Rather few studies were done in naturalistic, real-life settings15,16,17,18,19,20,21,22,23,24. Among those, Wright and colleagues conducted several studies with only daylight exposure and lighting from fireplaces while camping. They compared the results of melatonin secretion patterns and sleep timing of the same study participants when they were living and working in their habitual indoor environments, with less light during the day and additional electric light in the evening22. The authors found that exposure to natural light during the day led to a circadian phase-advance of the onset of melatonin secretion in the evening of about 2 h (compared to habitual mixed electric and daylighting conditions), which was more pronounced in later than earlier chronotypes. Living under natural light conditions also prolonged the phase angle of entrainment defined as the temporal relationship between the dim light onset of melatonin (circadian phase marker) in the evening and sleep onset by 49 min (see supplementary information of Ref22).
Non-visual light effects in humans are often quantified by measuring acute melatonin suppression and circadian phase shifts of the dim light melatonin onset (DLMO) in response to light25,26. However, the effects of prior light exposure during the day, which additionally modulate acute effects of light in the evening (e.g. cognitive performance27,28,29 melatonin suppression15,30,31, circadian phase shifts30,32,33, circadian amplitude34, alertness29,35 and sleep36,37,38) have much less been considered. Bright light exposure during the day increased nocturnal peak levels in melatonin39,40, and exposure to 5000 photopic lux (at eye level) at midday for three consecutive days significantly phase-advanced the onset of melatonin secretion41. On the other hand, if prior daytime light exposure was low, bright light in the evening led to stronger melatonin suppression and greater delays in melatonin phase15,30,31,42.
Regarding the impact of light exposure on the circadian modulation of cortisol concentrations, bright light in the early morning increased the morning peak43,44, advanced the circadian phase of cortisol34,45 and acutely suppressed cortisol concentrations (after 6.7 h bright light exposure, starting around the melatonin peak at night)46.
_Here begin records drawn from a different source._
theorem State.leave_ok {pq : List Instr} (s : State) (a : AllocArgs) (hok : s.Ok pq) : (State.leave s a).Ok pq := by
  unfold State.leave
  try dsimp only
  repeat' first | with_reducible assumption | with_reducible intro _ | with_reducible apply ok_ite | (fail_if_no_progress with_reducible apply ok_mk)

theorem State.freeRun_ok {pq : List Instr} (s : State) (hok : s.Ok pq) : (State.freeRun s).Ok pq := by
  unfold State.freeRun
  try dsimp only
  repeat' first | with_reducible assumption | with_reducible intro _ | with_reducible apply State.leave_ok | with_reducible apply State.allocEnd_ok | with_reducible apply State.hmpClearComps_ok | with_reducible apply State.landAll_ok | with_reducible apply State.setComp_ok | with_reducible apply State.each_ok | with_reducible apply State.setFlag_ok | with_reducible apply ok_ite | (fail_if_no_progress with_reducible apply ok_mk) | with_reducible apply each_ok | with_reducible refine ok_snd (by with_reducible assumption) ?_ | with_reducible refine ok_fst (by with_reducible assumption) ?_ | with_reducible refine ok_some (by with_reducible assumption) ?_ | with_reducible apply foldl_ok | split

theorem State.allocWrite_ok {pq : List Instr} (s : State) (rq : Requester) (op : Nat) (go : Bool) (hok : s.Ok pq) : (State.allocWrite s rq op go).Ok pq := by
  unfold State.allocWrite
  try dsimp only
  repeat' first | with_reducible assumption | with_reducible intro _ | with_reducible apply State.setFld_ok | with_reducible apply State.countErr_ok | with_reducible apply State.allocEnd_ok | with_reducible apply State.allocRun_ok | with_reducible apply State.freeRun_ok | with_reducible apply ok_ite | (fail_if_no_progress with_reducible apply ok_mk) | with_reducible apply each_ok | with_reducible apply next_ok | with_reducible refine ok_snd (by with_reducible assumption) ?_ | with_reducible refine ok_fst (by with_reducible assumption) ?_ | with_reducible refine ok_some (by with_reducible assumption) ?_ | with_reducible apply foldl_ok | split

theorem execHmpAlloc_ok {pq : List Instr} (rq : Requester) (s : State) (hok : s.Ok pq) : OutOk pq (execHmpAlloc rq s) := by
  unfold execHmpAlloc
  try dsimp only
  repeat' first | with_reducible assumption | with_reducible intro _ | with_reducible apply State.privWrite_ok | with_reducible apply State.allocWrite_ok | with_reducible apply ok_ite | (fail_if_no_progress with_reducible apply ok_mk) | with_reducible apply each_ok | with_reducible apply next_ok

theorem execHmpFree_ok {pq : List Instr} (rq : Requester) (s : State) (hok : s.Ok pq) : OutOk pq (execHmpFree rq s) := by
  unfold execHmpFree
  try dsimp only
  repeat' first | with_reducible assumption | with_reducible intro _ | with_reducible apply State.privWrite_ok | with_reducible apply State.allocWrite_ok | with_reducible apply ok_ite | (fail_if_no_progress with_reducible apply ok_mk) | with_reducible apply each_ok | with_reducible apply next_ok

theorem State.freeComp_ok {pq : List Instr} (s : State) (c : Nat) (hok : s.Ok pq) : (State.freeComp s c).Ok pq := by
  unfold State.freeComp
  try dsimp only
  repeat' first | with_reducible assumption | with_reducible intro _ | with_reducible apply State.setFld_ok | with_reducible apply State.setComp_ok | with_reducible apply State.setFree_ok | with_reducible apply ok_ite

theorem State.clearDone_ok {pq : List Instr} (s : State) (hok : s.Ok pq) : (State.clearDone s).Ok pq := by
  unfold State.clearDone
  try dsimp only
  repeat' first | with_reducible assumption | with_reducible intro _ | with_reducible apply State.freeComp_ok | with_reducible apply State.allocEnd_ok | with_reducible apply State.event_ok | with_reducible apply State.each_ok | with_reducible apply ok_ite | (fail_if_no_progress with_reducible apply ok_mk) | with_reducible apply each_ok | with_reducible refine ok_snd (by with_reducible assumption) ?_ | with_reducible refine ok_fst (by with_reducible assumption) ?_ | with_reducible refine ok_some (by with_reducible assumption) ?_ | with_reducible apply foldl_ok | split

theorem execHamperClearDone_ok {pq : List Instr} (s : State) (hok : s.Ok pq) : OutOk pq (execHamperClearDone s) := by
  unfold execHamperClearDone
  try dsimp only
  repeat' first | with_reducible assumption | with_reducible intro _ | with_reducible apply State.clearDone_ok | with_reducible apply ok_ite | (fail_if_no_progress with_reducible apply ok_mk) | with_reducible apply each_ok | with_reducible apply next_ok

theorem State.slotQuery_ok {pq : List Instr} (s : State) (n slot : Nat) (hok : s.Ok pq) : (State.slotQuery s n slot).Ok pq := by
  unfold State.slotQuery
  try dsimp only
  repeat' first | with_reducible assumption | with_reducible intro _ | with_reducible apply State.setFld_ok | with_reducible apply State.setFlag_ok | with_reducible apply ok_ite | (fail_if_no_progress with_reducible apply ok_mk) | with_reducible apply each_ok | with_reducible apply next_ok | with_reducible refine ok_snd (by with_reducible assumption) ?_ | with_reducible refine ok_fst (by with_reducible assumption) ?_ | with_reducible refine ok_some (by with_reducible assumption) ?_ | with_reducible apply foldl_ok | split

theorem execHmpTqQuery_ok {pq : List Instr} (rq : Requester) (n : Fin 128) (slot : BitVec 12) (s : State) (hok : s.Ok pq) : OutOk pq (execHmpTqQuery rq n slot s) := by
  unfold execHmpTqQuery
  try dsimp only
  repeat' first | with_reducible assumption | with_reducible intro _ | with_reducible apply State.tenWrite_ok | with_reducible apply State.slotQuery_ok | with_reducible apply ok_ite | (fail_if_no_progress with_reducible apply ok_mk) | with_reducible apply each_ok | with_reducible apply next_ok
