theorem State.runMov_ok {pq : List Instr} (s : State) (x : Nat) (o : MovOp) (take : Nat → Bool) (hok : s.Ok pq) : (State.runMov s x o take).1.Ok pq := by
  unfold State.runMov
  try dsimp only
  repeat' first | with_reducible assumption | with_reducible intro _ | with_reducible apply State.runMcas_ok | with_reducible apply State.runMva_ok | with_reducible apply State.movSkipped_ok | with_reducible apply State.scramble_ok | with_reducible apply State.doPieces_ok | with_reducible apply ok_ite | (fail_if_no_progress with_reducible apply ok_mk) | with_reducible apply each_ok | with_reducible apply ok_ite_fst | with_reducible refine ok_snd (by with_reducible assumption) ?_ | with_reducible refine ok_fst (by with_reducible assumption) ?_ | with_reducible refine ok_some (by with_reducible assumption) ?_ | with_reducible apply foldl_ok | split

theorem execMoverOpStart_ok {pq : List Instr} (x : Fin 512) (s : State) (hok : s.Ok pq) : OutOk pq (execMoverOpStart x s) := by
  unfold execMoverOpStart
  try dsimp only
  repeat' first | with_reducible assumption | with_reducible intro _ | with_reducible apply State.setCore_ok | with_reducible apply ok_ite | (fail_if_no_progress with_reducible apply ok_mk) | with_reducible apply each_ok | with_reducible apply next_ok | with_reducible refine ok_snd (by with_reducible assumption) ?_ | with_reducible refine ok_fst (by with_reducible assumption) ?_ | with_reducible refine ok_some (by with_reducible assumption) ?_ | with_reducible apply foldl_ok | split

theorem State.crossPartCount_ok {pq : List Instr} (s : State) (a : Nat) (hok : s.Ok pq) : (State.crossPartCount s a).Ok pq := by
  unfold State.crossPartCount
  try dsimp only
  repeat' first | with_reducible assumption | with_reducible intro _ | with_reducible apply State.event_ok | with_reducible apply State.countErr_ok

theorem State.movFail_ok {pq : List Instr} (s : State) (x : Nat) (o : MovOp) (code sub addr : Nat) (hok : s.Ok pq) : (State.movFail s x o code sub addr).Ok pq := by
  unfold State.movFail
  try dsimp only
  repeat' first | with_reducible assumption | with_reducible intro _ | with_reducible apply State.setFld_ok | with_reducible apply State.setFlag_ok | with_reducible apply State.event_ok | with_reducible apply State.coreFault_ok | with_reducible apply State.crossPartCount_ok | with_reducible apply ok_ite

theorem execMoverOpComplete_ok {pq : List Instr} (x : Fin 512) (k : Fin 4) (s : State) (hok : s.Ok pq) : OutOk pq (execMoverOpComplete x k s) := by
  unfold execMoverOpComplete
  try dsimp only
  repeat' first | with_reducible assumption | with_reducible intro _ | with_reducible apply State.setCore_ok | with_reducible apply State.corePoison_ok | with_reducible apply State.tokenFall_ok | with_reducible apply State.runMov_ok | with_reducible apply State.movFail_ok | with_reducible apply ok_ite | (fail_if_no_progress with_reducible apply ok_mk) | with_reducible apply each_ok | with_reducible apply next_ok | with_reducible refine ok_snd (by with_reducible assumption) ?_ | with_reducible refine ok_fst (by with_reducible assumption) ?_ | with_reducible refine ok_some (by with_reducible assumption) ?_ | with_reducible apply foldl_ok | split
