theorem execVceEncode_ok {pq : List Instr} (i : Fin 64) (s : State) (hok : s.Ok pq) : OutOk pq (execVceEncode i s) := by
  unfold execVceEncode
  try dsimp only
  repeat' first | with_reducible assumption | with_reducible intro _ | with_reducible apply State.vcStart_ok | with_reducible apply ok_ite | (fail_if_no_progress with_reducible apply ok_mk) | with_reducible apply each_ok | with_reducible apply next_ok

theorem execVceDecode_ok {pq : List Instr} (i : Fin 64) (s : State) (hok : s.Ok pq) : OutOk pq (execVceDecode i s) := by
  unfold execVceDecode
  try dsimp only
  repeat' first | with_reducible assumption | with_reducible intro _ | with_reducible apply State.vcStart_ok | with_reducible apply ok_ite | (fail_if_no_progress with_reducible apply ok_mk) | with_reducible apply each_ok | with_reducible apply next_ok

theorem State.vcDone_ok {pq : List Instr} (s : State) (i st dt res : Nat) (hok : s.Ok pq) : (State.vcDone s i st dt res).Ok pq := by
  unfold State.vcDone
  try dsimp only
  repeat' first | with_reducible assumption | with_reducible intro _ | with_reducible apply State.setFld_ok | with_reducible apply State.each_ok | with_reducible apply State.setVc_ok | with_reducible apply State.setEngine_ok | with_reducible apply State.vcControlLine_ok | with_reducible apply State.setVcState_ok | with_reducible apply State.vcEntry_ok | with_reducible apply State.vcReserve_ok | with_reducible apply State.vcFlush_ok | with_reducible apply ok_ite | (fail_if_no_progress with_reducible apply ok_mk) | with_reducible apply each_ok | with_reducible apply next_ok | with_reducible refine ok_snd (by with_reducible assumption) ?_ | with_reducible refine ok_fst (by with_reducible assumption) ?_ | with_reducible refine ok_some (by with_reducible assumption) ?_ | with_reducible apply foldl_ok | split

theorem State.vcPoison_ok {pq : List Instr} (s : State) (i off : Nat) (hok : s.Ok pq) : (State.vcPoison s i off).Ok pq := by
  unfold State.vcPoison
  try dsimp only
  repeat' first | with_reducible assumption | with_reducible intro _ | with_reducible apply State.flog_ok

theorem State.vcPublish_ok {pq : List Instr} (s : State) (i : Nat) (u : VcPub) (hok : s.Ok pq) : (State.vcPublish s i u).Ok pq := by
  unfold State.vcPublish
  try dsimp only
  repeat' first | with_reducible assumption | with_reducible intro _ | with_reducible apply State.vcPoison_ok | with_reducible apply State.vcDone_ok | with_reducible apply State.vcPut_ok | with_reducible apply State.setVc_ok | with_reducible apply State.tick_ok | with_reducible apply ok_ite | (fail_if_no_progress with_reducible apply ok_mk) | with_reducible apply each_ok | with_reducible refine ok_snd (by with_reducible assumption) ?_ | with_reducible refine ok_fst (by with_reducible assumption) ?_ | with_reducible refine ok_some (by with_reducible assumption) ?_ | with_reducible apply foldl_ok | split

theorem State.vcFinal_ok {pq : List Instr} (s : State) (i len typ qp flags : Nat) (hok : s.Ok pq) : (State.vcFinal s i len typ qp flags).Ok pq := by
  unfold State.vcFinal
  try dsimp only
  repeat' first | with_reducible assumption | with_reducible intro _ | with_reducible apply State.setVc_ok | with_reducible apply State.vcPublish_ok | with_reducible apply ok_ite

theorem State.vcSubstitute_ok {pq : List Instr} (s : State) (i : Nat) (intra : Bool) (flags : Nat) (hok : s.Ok pq) : (State.vcSubstitute s i intra flags).Ok pq := by
  unfold State.vcSubstitute
  try dsimp only
  repeat' first | with_reducible assumption | with_reducible intro _ | with_reducible apply State.vcFinal_ok | with_reducible apply State.setVc_ok | with_reducible apply State.satFld_ok

theorem execEncodePassDone_ok {pq : List Instr} (i : Fin 64) (len : Nat) (qp : Fin 256) (s : State) (hok : s.Ok pq) : OutOk pq (execEncodePassDone i len qp s) := by
  unfold execEncodePassDone
  try dsimp only
  repeat' first | with_reducible assumption | with_reducible intro _ | with_reducible apply State.satFld_ok | with_reducible apply State.setVc_ok | with_reducible apply State.vcControlLine_ok | with_reducible apply State.vcFinal_ok | with_reducible apply State.vcSubstitute_ok | with_reducible apply ok_ite | (fail_if_no_progress with_reducible apply ok_mk) | with_reducible apply each_ok | with_reducible apply next_ok | with_reducible refine ok_snd (by with_reducible assumption) ?_ | with_reducible refine ok_fst (by with_reducible assumption) ?_ | with_reducible refine ok_some (by with_reducible assumption) ?_ | with_reducible apply foldl_ok | split

theorem execVceOutputHeadRead_ok {pq : List Instr} (i : Fin 64) (s : State) (hok : s.Ok pq) : OutOk pq (execVceOutputHeadRead i s) := by
  unfold execVceOutputHeadRead
  try dsimp only
  repeat' first | with_reducible assumption | with_reducible intro _ | with_reducible apply State.countErr_ok | with_reducible apply State.flog_ok | with_reducible apply State.setVc_ok | with_reducible apply State.vcPublish_ok | with_reducible apply ok_ite | (fail_if_no_progress with_reducible apply ok_mk) | with_reducible apply each_ok | with_reducible apply next_ok | with_reducible refine ok_snd (by with_reducible assumption) ?_ | with_reducible refine ok_fst (by with_reducible assumption) ?_ | with_reducible refine ok_some (by with_reducible assumption) ?_ | with_reducible apply foldl_ok | split

theorem State.vcFill_ok {pq : List Instr} (s : State) (i off n : Nat) (b : Nat → Byte) (ep : Bool) (hok : s.Ok pq) : (State.vcFill s i off n b ep).Ok pq := by
  unfold State.vcFill
  try dsimp only
  repeat' first | with_reducible assumption | with_reducible intro _ | with_reducible apply State.vcPut_ok

theorem execVceDecodeDone_ok {pq : List Instr} (i : Fin 64) (r : DecIn) (s : State) (hok : s.Ok pq) : OutOk pq (execVceDecodeDone i r s) := by
  unfold execVceDecodeDone
  try dsimp only
  repeat' first | with_reducible assumption | with_reducible intro _ | with_reducible apply State.vcFill_ok | with_reducible apply State.vcPoison_ok | with_reducible apply State.vcDone_ok | with_reducible apply State.vcPut_ok | with_reducible apply State.setVc_ok | with_reducible apply State.tick_ok | with_reducible apply State.emit_ok | with_reducible apply ok_ite | (fail_if_no_progress with_reducible apply ok_mk) | with_reducible apply each_ok | with_reducible apply next_ok | with_reducible refine ok_snd (by with_reducible assumption) ?_ | with_reducible refine ok_fst (by with_reducible assumption) ?_ | with_reducible refine ok_some (by with_reducible assumption) ?_ | with_reducible apply foldl_ok | split

theorem State.vcEnable_ok {pq : List Instr} (s : State) (rq : Requester) (i : Nat) (hok : s.Ok pq) : (State.vcEnable s rq i).Ok pq := by
  unfold State.vcEnable
  try dsimp only
  repeat' first | with_reducible assumption | with_reducible intro _ | with_reducible apply State.vcLoads_ok | with_reducible apply State.setVcState_ok | with_reducible apply State.setVcf_ok | with_reducible apply State.setVc_ok | with_reducible apply State.bindComps_ok | with_reducible apply State.countErr_ok | with_reducible apply State.event_ok | with_reducible apply State.each_ok | with_reducible apply ok_ite | (fail_if_no_progress with_reducible apply ok_mk) | with_reducible apply each_ok | with_reducible refine ok_snd (by with_reducible assumption) ?_ | with_reducible refine ok_fst (by with_reducible assumption) ?_ | with_reducible refine ok_some (by with_reducible assumption) ?_ | with_reducible apply foldl_ok | split

theorem State.vcDisable_ok {pq : List Instr} (s : State) (i : Nat) (hok : s.Ok pq) : (State.vcDisable s i).Ok pq := by
  unfold State.vcDisable
  try dsimp only
  repeat' first | with_reducible assumption | with_reducible intro _ | with_reducible apply State.setVcf_ok | with_reducible apply State.setVcState_ok | with_reducible apply State.vcOff_ok | with_reducible apply State.vcFlush_ok | with_reducible apply State.vcCancel_ok | with_reducible apply ok_ite

theorem State.vcBindWrite_ok {pq : List Instr} (s : State) (rq : Requester) (i w : Nat) (hok : s.Ok pq) : (State.vcBindWrite s rq i w).Ok pq := by
  unfold State.vcBindWrite
  try dsimp only
  repeat' first | with_reducible assumption | with_reducible intro _ | with_reducible apply State.vcDisable_ok | with_reducible apply State.vcEnable_ok | with_reducible apply State.setVcf_ok | with_reducible apply State.countErr_ok | with_reducible apply State.each_ok | with_reducible apply ok_ite | (fail_if_no_progress with_reducible apply ok_mk) | with_reducible apply each_ok

theorem execVceSessionEnable_ok {pq : List Instr} (rq : Requester) (i : Fin 64) (v : Word) (s : State) (hok : s.Ok pq) : OutOk pq (execVceSessionEnable rq i v s) := by
  unfold execVceSessionEnable
  try dsimp only
  repeat' first | with_reducible assumption | with_reducible intro _ | with_reducible apply State.privWrite_ok | with_reducible apply State.vcBindWrite_ok | with_reducible apply ok_ite | (fail_if_no_progress with_reducible apply ok_mk) | with_reducible apply each_ok | with_reducible apply next_ok

theorem execVceSessionDisable_ok {pq : List Instr} (rq : Requester) (i : Fin 64) (v : Word) (s : State) (hok : s.Ok pq) : OutOk pq (execVceSessionDisable rq i v s) := by
  unfold execVceSessionDisable
  try dsimp only
  repeat' first | with_reducible assumption | with_reducible intro _ | with_reducible apply State.privWrite_ok | with_reducible apply State.vcBindWrite_ok | with_reducible apply ok_ite | (fail_if_no_progress with_reducible apply ok_mk) | with_reducible apply each_ok | with_reducible apply next_ok

theorem State.vceBist_ok {pq : List Instr} (s : State) (rq : Requester) (n : Nat) (hok : s.Ok pq) : (State.vceBist s rq n).Ok pq := by
  unfold State.vceBist
  try dsimp only
  repeat' first | with_reducible assumption | with_reducible intro _ | with_reducible apply State.setFlag_ok | with_reducible apply State.satFld_ok | with_reducible apply State.countErr_ok | with_reducible apply State.setEngine_ok | with_reducible apply ok_ite

theorem execVceBist_ok {pq : List Instr} (rq : Requester) (n : Fin 4) (s : State) (hok : s.Ok pq) : OutOk pq (execVceBist rq n s) := by
  unfold execVceBist
  try dsimp only
  repeat' first | with_reducible assumption | with_reducible intro _ | with_reducible apply State.privWrite_ok | with_reducible apply State.vceBist_ok | with_reducible apply ok_ite | (fail_if_no_progress with_reducible apply ok_mk) | with_reducible apply each_ok | with_reducible apply next_ok

theorem execVceBistDone_ok {pq : List Instr} (n : Fin 4) (pass : Bool) (s : State) (hok : s.Ok pq) : OutOk pq (execVceBistDone n pass s) := by
  unfold execVceBistDone
  try dsimp only
  repeat' first | with_reducible assumption | with_reducible intro _ | with_reducible apply State.setFlag_ok | with_reducible apply State.event_ok | with_reducible apply State.setEngine_ok | with_reducible apply ok_ite | (fail_if_no_progress with_reducible apply ok_mk) | with_reducible apply each_ok | with_reducible apply next_ok

theorem State.vceReset_ok {pq : List Instr} (s : State) (n : Nat) (hok : s.Ok pq) : (State.vceReset s n).Ok pq := by
  unfold State.vceReset
  try dsimp only
  repeat' first | with_reducible assumption | with_reducible intro _ | with_reducible apply State.setEngine_ok | with_reducible apply ok_ite

theorem execVceEngineReset_ok {pq : List Instr} (rq : Requester) (n : Fin 4) (s : State) (hok : s.Ok pq) : OutOk pq (execVceEngineReset rq n s) := by
  unfold execVceEngineReset
  try dsimp only
  repeat' first | with_reducible assumption | with_reducible intro _ | with_reducible apply State.privWrite_ok | with_reducible apply State.vceReset_ok | with_reducible apply ok_ite | (fail_if_no_progress with_reducible apply ok_mk) | with_reducible apply each_ok | with_reducible apply next_ok

theorem State.vceFail_ok {pq : List Instr} (s : State) (n : Nat) (hok : s.Ok pq) : (State.vceFail s n).Ok pq := by
  unfold State.vceFail
  try dsimp only
  repeat' first | with_reducible assumption | with_reducible intro _ | with_reducible apply State.setFlag_ok | with_reducible apply State.each_ok | with_reducible apply State.event_ok | with_reducible apply State.setEngine_ok | with_reducible apply State.setVcState_ok | with_reducible apply State.vcCancel_ok | with_reducible apply State.vcDone_ok | with_reducible apply ok_ite | (fail_if_no_progress with_reducible apply ok_mk) | with_reducible apply each_ok

theorem execVceEngineFault_ok {pq : List Instr} (n : Fin 4) (s : State) (hok : s.Ok pq) : OutOk pq (execVceEngineFault n s) := by
  unfold execVceEngineFault
  try dsimp only
  repeat' first | with_reducible assumption | with_reducible intro _ | with_reducible apply State.vceFail_ok | with_reducible apply ok_ite | (fail_if_no_progress with_reducible apply ok_mk) | with_reducible apply each_ok | with_reducible apply next_ok

theorem State.vcTenantStart_ok {pq : List Instr} (s : State) (n : Nat) (hok : s.Ok pq) : (State.vcTenantStart s n).Ok pq := by
  unfold State.vcTenantStart
  try dsimp only
  repeat' first | with_reducible assumption | with_reducible intro _ | with_reducible apply State.setFld_ok | with_reducible apply State.each_ok | with_reducible apply State.setVc_ok | with_reducible apply State.setVcf_ok | with_reducible apply State.setEngine_ok | with_reducible apply State.vcReserve_ok | with_reducible apply ok_ite | (fail_if_no_progress with_reducible apply ok_mk) | with_reducible apply each_ok

theorem State.vcTenantAbsorb_ok {pq : List Instr} (s : State) (n : Nat) (hok : s.Ok pq) : (State.vcTenantAbsorb s n).Ok pq := by
  unfold State.vcTenantAbsorb
  try dsimp only
  repeat' first | with_reducible assumption | with_reducible intro _ | with_reducible apply State.each_ok | with_reducible apply State.setVcf_ok | with_reducible apply State.vcOff_ok | with_reducible apply ok_ite | (fail_if_no_progress with_reducible apply ok_mk) | with_reducible apply each_ok

/-! Mapping. -/

theorem State.fuseLoad_ok {pq : List Instr} (s : State) (hok : s.Ok pq) : (State.fuseLoad s).Ok pq := by
  unfold State.fuseLoad
  try dsimp only
  repeat' first | with_reducible assumption | with_reducible intro _ | with_reducible apply State.each_ok | with_reducible apply State.setFld_ok | with_reducible apply ok_ite | (fail_if_no_progress with_reducible apply ok_mk) | with_reducible apply each_ok
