theorem State.setBand_shows (b : Nat) : s.Shows bandFlds (s.setBand d b) := by
  rw [State.setBand]
  split
  · exact .refl _ s
  · split
    · exact ((State.Shows.refl _ s).setFld (by simp [bandFlds]) _ _).event (by simp [bandFlds]) _ _
    · exact (State.Shows.refl _ s).setFld (by simp [bandFlds]) _ _

theorem State.bandUp_shows : s.Shows bandFlds (s.bandUp d) := by
  rw [State.bandUp]
  split
  · exact s.setBand_shows d 2
  · split
    · exact s.setBand_shows d _
    · exact .refl _ s

theorem State.tileReadings_shows : s.Shows readingFlds (s.tileReadings d) :=
  (((((State.Shows.refl _ s).showReading (by simp [readingFlds]) _ _).showReading (by simp [readingFlds]) _ _).showReading (by simp [readingFlds]) _ _).setFld
    (by simp [readingFlds]) _ _).setFld (by simp [readingFlds]) _ _

theorem State.setRefresh_shows (b : Nat) : s.Shows [F.PG_INT_STS] (s.setRefresh d b) := by
  rw [State.setRefresh]
  split
  · exact .refl _ s
  · have h : s.Shows [F.PG_INT_STS] { s with bands := Tab.set nat0 s.bands d b } := .of_regs rfl rfl rfl rfl
    exact h.trans (State.Shows.each fun _ _ u => (State.Shows.refl _ u).event List.mem_cons_self _ _)

/-- HOT is entered, and recorded at most once a minute. -/
theorem State.enterHot_noted : ((s.setThmState d 2).event (P.thmT d) 1).Shows [] (s.enterHot d) := by
  have hnoted : ∀ (u : State) (m : Tab (Option Nat)), u.Shows [] ({ u with thm := { u.thm with hotAt := m } }.thermalRec 2 [7, d]) := fun u m =>
    (State.Shows.of_regs (s := u) (t := { u with thm := { u.thm with hotAt := m } }) rfl rfl rfl rfl).thermalRec _ _
  exact (hnoted _ _).ite (.refl _ _)

theorem State.enterHot_shows : s.Shows requestFlds (s.enterHot d) :=
  (((State.Shows.refl _ s).setFld (by simp [requestFlds]) _ _).event (by simp [requestFlds]) _ _).trans ((s.enterHot_noted d).mono (by simp))

theorem State.throttling_shows : s.Shows requestFlds (s.throttling d) := by
  rw [State.throttling]
  split
  · exact .refl _ s
  · exact ((State.Shows.refl _ s).setFld (by simp [requestFlds]) _ _).event (by simp [requestFlds]) _ _

theorem State.setCond_shows (gs : List Fld) (v : Bool) : s.Shows gs (s.setCond d v) := .of_regs rfl rfl rfl rfl

theorem State.setReq_shows (v : Nat) : s.Shows requestFlds (s.setReq d v) := (State.Shows.refl _ s).setFld (by simp [requestFlds]) _ _
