-- ==== Sys2Proof/Word.lean ====
section
/-! DEFINITION. The word types of the EM9256 model: register words (R12), memory bytes, Antler units and addresses. -/

namespace Sys2Proof

/-- A register word (R12). -/
abbrev Word := BitVec 32

/-- A byte of memory. -/
abbrev Byte := BitVec 8

/-- An Antler unit (flit), an on-chip word and a Tahr vector: 128 bits (R11, R174). -/
abbrev Unit128 := BitVec 128

/-- A 48-bit Antler byte address (R29). -/
abbrev Addr := BitVec 48

end Sys2Proof
end

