-- ==== Sys2Proof/Machine/RegMap.lean ====
section
/-! DEFINITION. The register map: every software-visible register of the map tables of R61, R62, R95, R128, R149,
R173, R210, R255, R274, R293, R294, R316, R351, R381, R404, R419, R448, R461 and R478, with its register-space
byte offset, the select register that reaches it (R36), its ownership class (R63), the reset kinds and power states
it survives (bit k of the mask is the k-th of POR, PIN, WARM, WATCHDOG, FABRIC, REGION, CLUSTER, DEBUG, DOZE, NAP,
HIBERNATE), its reset value and its fields (lowest bit, width, access type of R15). A register without a field
table holds one 32-bit value. `F.<register>.<field>` names one field. The reset values the spec gives per instance
are in `resetOf`; those of registers that read other state (fuses, live status) are read there. -/

namespace Sys2Proof.Machine

/-- The access types of R15. -/
inductive Acc where
  | rw | ro | wo | w1c | w1s | rc | w1b
  deriving DecidableEq, Repr

/-- The ownership classes of R63; TOD_, TSU_ and SLOT_ registers follow the servo, DBG_ registers the debugger. -/
inductive Owner where
  | hostOwned | firmware | servo | shared | debugger
  deriving DecidableEq, Repr

/-- What selects the instance of a register (R36): nothing, the accessor's bank, or a select register. -/
inductive SelKind where
  | one | bank | snap | tsu | lane | mac | macStat | macSa | fh | fhStat | fhFlow | cpri | cpriAxc | chl | chlWin
  | pcie | pcieFn | pcieDma | init | tsk | tskPace | tskCq | cluster | tc | eng | harq | grp | grpTbl | node
  | grpRepair | pc | ciph | bm | fp | region | dom | govQ | govTemp | loop | mux | mon | errQ | dbgCore | dbgReg
  | trcSrc | trcBuf | mbx
  deriving DecidableEq, Repr

/-- One field of a field table (R18): its lowest bit, its width and its access type. -/
structure Fld where
  lo : Nat
  width : Nat
  acc : Acc
  deriving DecidableEq, Repr

/-- One row of a map table (R18). An array of `n` registers has its elements `stride` bytes apart. -/
structure RegRow where
  name : String
  off : Nat
  n : Nat
  stride : Nat
  sel : SelKind
  own : Owner
  surv : Nat
  reset : Nat
  fields : List Fld
  deriving DecidableEq, Repr

/-- A named field of a register. -/
structure Fd where
  reg : RegRow
  lo : Nat
  width : Nat
  deriving DecidableEq, Repr

/-- `off` is the offset of one of the row's registers. -/
def RegRow.hit (r : RegRow) (off : Nat) : Bool :=
  r.off ≤ off && (off - r.off) % r.stride == 0 && (off - r.off) / r.stride < r.n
Core body temperature (CBT) regulation is also modulated by the endogenous circadian clock47,48. The circadian rhythm of CBT exhibits a maximum in the late afternoon and a minimum 2–3 h before habitual waketime3,47,49. Bright light exposure does not only shift the rhythm of melatonin secretion but also CBT in a phase-dependent manner50 and depends on spectral power distribution of light51. There is a strong interconnection between melatonin secretion in the evening and peripheral heat loss via hands and feet which precedes the CBT decline in preparation for nocturnal sleep52. Such thermoregulatory modulation can be determined by the distal–proximal skin temperature gradient (DPG)53, and DPG can thus be considered as another indirect circadian phase marker.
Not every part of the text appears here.